I went over my files and was surprised to find that I had written her a letter, though not as a fan. The book I edited, Huwaran/Hulmahan Atbp.: The Film Writings of Johven Velasco, was being launched at the University of the Philippines; Johven was such a Susanian that he requested, if his collection were to be published, that he appear on the cover along with her. His most important scholarly essays were about her films, but he also wrote an admirable account of his fandom, invoking Jacques Lacan, Laura Mulvey, and most intensively Jackie Stacey, in order to explain his identification: “not based on pretending to be something one is not but rather selecting something which establishes a link … based on a pre-existing part of the spectator’s identity.”

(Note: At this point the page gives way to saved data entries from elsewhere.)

-- ==== Sys2Proof/Machine/State.lean ====
section
/-! DEFINITION. The complete state of the block (R22, 10_state.md), its ports, its trace and the environment's
chain, as plain data; the reasons a step can stop; the state after reset (R220, 70_reset_and_hazards.md). -/

namespace Sys2Proof.Machine

/-- Why the machine stops. Nothing in the spec stops the block ("`stuck` never happens", I12); the one reason
belongs to states no run reaches. -/
inductive Fault where
  /-- A framebuffer access outside bytes 0 to `N` − 1 (R12, R50). Raised by the flush FSM when its cursor lies
  outside the buffer, and by SETPIXEL or GETPIXEL when the Addressing Engine, under an illegal configuration
  outside `CFGERR`, names a bit outside it. No state satisfying `State.Inv` raises it. Safe (log 10). -/
  | noSuchByte (byteIndex : Nat)
  deriving DecidableEq, Repr

/-- Why an instruction has no meaning. -/
inductive Refusal where
  /-- The instruction has no meaning in this model yet; raised by `exec`'s arm alone, and by no arm now. Safe. -/
  | notModelled (mnemonic : String)
  deriving DecidableEq, Repr

/-- The outcome of one step of this machine. -/
abbrev Outcome := Host.Outcome

/-- The error codes of R200. -/
inductive ErrorCode where
  /-- 1, `ILLEGAL`. -/
  | illegal
  /-- 2, `RANGE`. -/
  | range
  /-- 3, `CONFIG`. -/
  | config
  deriving DecidableEq, Repr

/-- The flush FSM's state (R27). -/
inductive Fsm where
  /-- `IDLE`: no flush in progress. -/
  | idle
  /-- `OPEN`: the serial session is being opened. -/
  | openSession
  /-- `LATCH_LO`: the latch is being driven low. -/
  | latchLo
  /-- `SHIFT`: a bit is being transmitted. -/
  | shift
  /-- `LATCH_HI`: the latch is being driven high. -/
  | latchHi
  /-- `CLOSE`: the session is being closed. -/
  | close
  /-- `CFGERR`: the configuration is illegal. -/
  | cfgErr
  deriving DecidableEq, Repr

/-- What the host presents on the input ports at one block step (R36). -/
structure PortSample where
  /-- `rst`. -/
  rst : Bool
  /-- `cmd_valid`. -/
  cmdValid : Bool
  /-- `cmd_data`. -/
  cmdData : CmdWord
  deriving DecidableEq, Repr

/-- The framebuffer's contents (R24): byte index and byte, indices strictly rising, no byte 0x00 listed; an
unlisted byte reads 0x00, its value after reset (R220). -/
abbrev Memory := List Host.Cell

/-- The complete state (R22), the ports (R36), the trace (R150), the environment's chain (R168). -/
structure State where
  /-- `cfg`, fixed by the build (R23). -/
  cfg : Config
  /-- `fb`, the framebuffer (R24). -/
  fb : Memory
  /-- `rot`, the rotation register (R25). -/
  rot : Rotation
  /-- `aux`, the aux-clock enable, which is also `enable_out` (R26, R32). -/
  aux : Bool
  /-- `fsm`, the flush FSM's state (R27). -/
  fsm : Fsm
  /-- `cur_i`, the byte being sent (R28). -/
  curI : BitVec 16
  /-- `cur_j`, the bit being sent (R28). -/
  curJ : BitVec 3
  /-- `session`, the serial session is open (R29). -/
  session : Bool
  /-- `latch`, the latch line (R30). -/
  latch : Bool
  /-- `sck`, the serial clock line (R31). -/
  sck : Bool
  /-- `sdo`, the serial data line (R31, log 5, log 11). -/
  sdo : Bool
  /-- `fault`, the fault record (R33). -/
  fault : Option ErrorCode
  /-- The response port: `some w` is `rsp_valid` = 1 with `rsp_data` = `w` (R36, R86, log 7). -/
  rsp : Option RspWord
  /-- What the host presents, one sample for each block step to come (R36, R84, log 3). -/
  inputs : List PortSample
  /-- The events emitted so far, in step order (R150, log 4). -/
  trace : List Event
  /-- The external chain, environment state (R37, R168). -/
  env : Env
  /-- The MODEL's own counter: how many free values have been drawn (log 5). -/
  freeCount : Nat
  deriving DecidableEq, Repr

/-- The machine right after the first reset of a build with configuration `c`, and nothing presented: the values
of R22 and R220. -/
def State.powerOn (c : Config) : State where
  cfg := c
  fb := []
  rot := .deg0
  aux := c.auxReset
  fsm := if c.legal then .idle else .cfgErr
  curI := 0
  curJ := 0
  session := false
  latch := false
  sck := false
  sdo := Config.freeSdo 0
  fault := if c.legal then none else some .config
  rsp := none
  inputs := []
  trace := []
  env := powerUpEnv c.bitCount
  freeCount := 1

/-- The machine right after reset, built for one 29-pixel panel (R220, log 1). -/
def State.reset : State := State.powerOn Config.singlePanel29

end Sys2Proof.Machine
end

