-- ==== Sys2Proof/Machine/Transmission.lean ====
section
/-! DEFINITION. FLUSH and the steps of the flush FSM (R151 to R158, 42_transmission.md). -/

namespace Sys2Proof.Machine

/-- FLUSH, the accepting step: the FSM starts, the response comes at its last step (R151, R86). -/
def execFlush (s : State) : Outcome State Fault Refusal :=
  accepting s (.next { s with fsm := .openSession })

/-- The `OPEN` step (R153). -/
def stepOpen (s : State) : State :=
  emit .sessionOpen { s with session := true, fsm := .latchLo }

/-- The `LATCH_LO` step: latch low, cursor at the last byte's top bit (R154). -/
def stepLatchLo (s : State) : State :=
  emit (.latch false)
    { s with latch := false, curI := BitVec.ofNat 16 (s.cfg.byteCount - 1), curJ := 7, fsm := .shift }

/-- The cursor's advance at a `SHIFT` step; after the last bit the FSM leaves `SHIFT` (R156). -/
def advanceCursor (s : State) : State :=
  if s.curJ ≠ 0 then { s with curJ := s.curJ - 1 }
  else if s.curI ≠ 0 then { s with curI := s.curI - 1, curJ := 7 }
  else { s with fsm := .latchHi }

/-- The bit index the cursor points at (R28, R51). -/
def State.cursor (s : State) : Nat := 8 * s.curI.toNat + s.curJ.toNat

/-- The `SHIFT` step: one bit goes out, then the cursor advances (R155, R156). The clock pulse, `sck` high and low
again, happens within the step and shows as the `Bit` event (log 11). -/
def stepShift (s : State) : Outcome State Fault Refusal :=
  if s.curI.toNat < s.cfg.byteCount then
    .next (advanceCursor (emit (.bit (s.fb.bit s.cursor)) { s with sdo := s.fb.bit s.cursor, sck := false }))
  else .fault (.noSuchByte s.curI.toNat)

/-- The `LATCH_HI` step: the rising edge that presents the frame (R157). -/
def stepLatchHi (s : State) : State :=
  emit (.latch true) { s with latch := true, fsm := .close }

/-- The `CLOSE` step: the session closes and FLUSH responds (R158). -/
def stepClose (s : State) : State :=
  respond statusOk 0 (emit .sessionClose { s with session := false, fsm := .idle })

/-- One step of the flush FSM; in `IDLE` and `CFGERR` it has none to take (R152). -/
def fsmStep (s : State) : Outcome State Fault Refusal :=
  match s.fsm with
  | .idle => .next s
  | .openSession => .next (stepOpen s)
  | .latchLo => .next (stepLatchLo s)
  | .shift => stepShift s
  | .latchHi => .next (stepLatchHi s)
  | .close => .next (stepClose s)
  | .cfgErr => .next s

end Sys2Proof.Machine
end

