-- ==== Sys2Proof/Machine/Step.lean ====
section
/-! DEFINITION. One block step (R13, 00_scope.md): a reset, a step of the flush FSM, a command, or nothing. -/

namespace Sys2Proof.Machine

/-- The step at which a command word is accepted (R84, R76, R202). -/
def commandStep (w : CmdWord) (s : State) : Host.Outcome State Fault Refusal :=
  match decode w with
  | .ok i => exec i s
  | .error _ => acceptIllegal s

/-- One block step. The port sample is taken; a reset replaces whatever else the step would do (R220, R222);
otherwise the flush FSM steps while it is busy, and a presented command waits (R84, R230); otherwise the presented
command is accepted; a host that presents nothing leaves the block as it is (R234). -/
def step (s : State) : Host.Outcome State Fault Refusal :=
  if (presented s).rst then .next (resetBlock (takeSample s))
  else if s.busy then fsmStep (takeSample s)
  else if (presented s).cmdValid then commandStep (presented s).cmdData (takeSample s)
  else .next (takeSample s)

/-- The host presents, at the next step, the command whose table bits are `w`; a flush in progress is taken as
over, since no command is accepted before it is (log 2). -/
def State.withFetchWord (s : State) (nbits w : Nat) : State :=
  { s with
    inputs := { rst := false, cmdValid := true, cmdData := BitVec.ofNat 64 (w % 2 ^ nbits) } :: s.inputs.tail
    fsm := if s.busy then .idle else s.fsm }

end Sys2Proof.Machine
end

Susan Roces and Fernando Poe Jr. marry in 1968, cementing their showbiz brand as the ‘King and Queen of Philippine Movies.’  
With daughter, Senator Grace Poe. Photo: GMA News

Roces became a star ahead of the generation that finally allowed women to dominate Philippine film production, relegating men to equal status at best, secondary positions more often. The two top movie figures around her time were FPJ (whom she married) and Joseph Estrada, now footnoted as one more deposed Philippine ex-president, although better remembered for his populist antihero roles and empathetic (earlier) performances. Yet again, when I went over the First Golden Age films that were listed by a research team in a forthcoming all-time canon project for Summit Media, two Swanie films were cited: Armando Garces’s Sino ang Maysala? [Who’s at Fault?] and Tony Cayado’s Mga Ligaw na Bulaklak [The Wild Flowers], both from 1957. The latter, in fact, is also figuring strongly in the short study I’m finalizing on working women (the equivalent of the Korean “hostess movie”) in local cinema.

I’m sure Johven would have been able to explain how the best movie stars wind up affecting serious students of popular culture, whether they know it or not. During the launch of his book, one reader was an actor he had trained and who was at that time on his way to becoming the biggest independent-to-mainstream crossover star of the moment. Before reading his assigned excerpt, Coco Martin remarked how he made sure to impress Johven by playing up his resemblance to Susan Roces. That was how Johven knew that Coco would also make it big: he had a “face that refreshes,” as Susan was once described. The lady born Jesusa Sonora has gone, reminding us how so much preferable it would be to live with as much dignity and productivity as we could leave to posterity.

A 2009 book written by Susanian Johven Velasco and edited by the author.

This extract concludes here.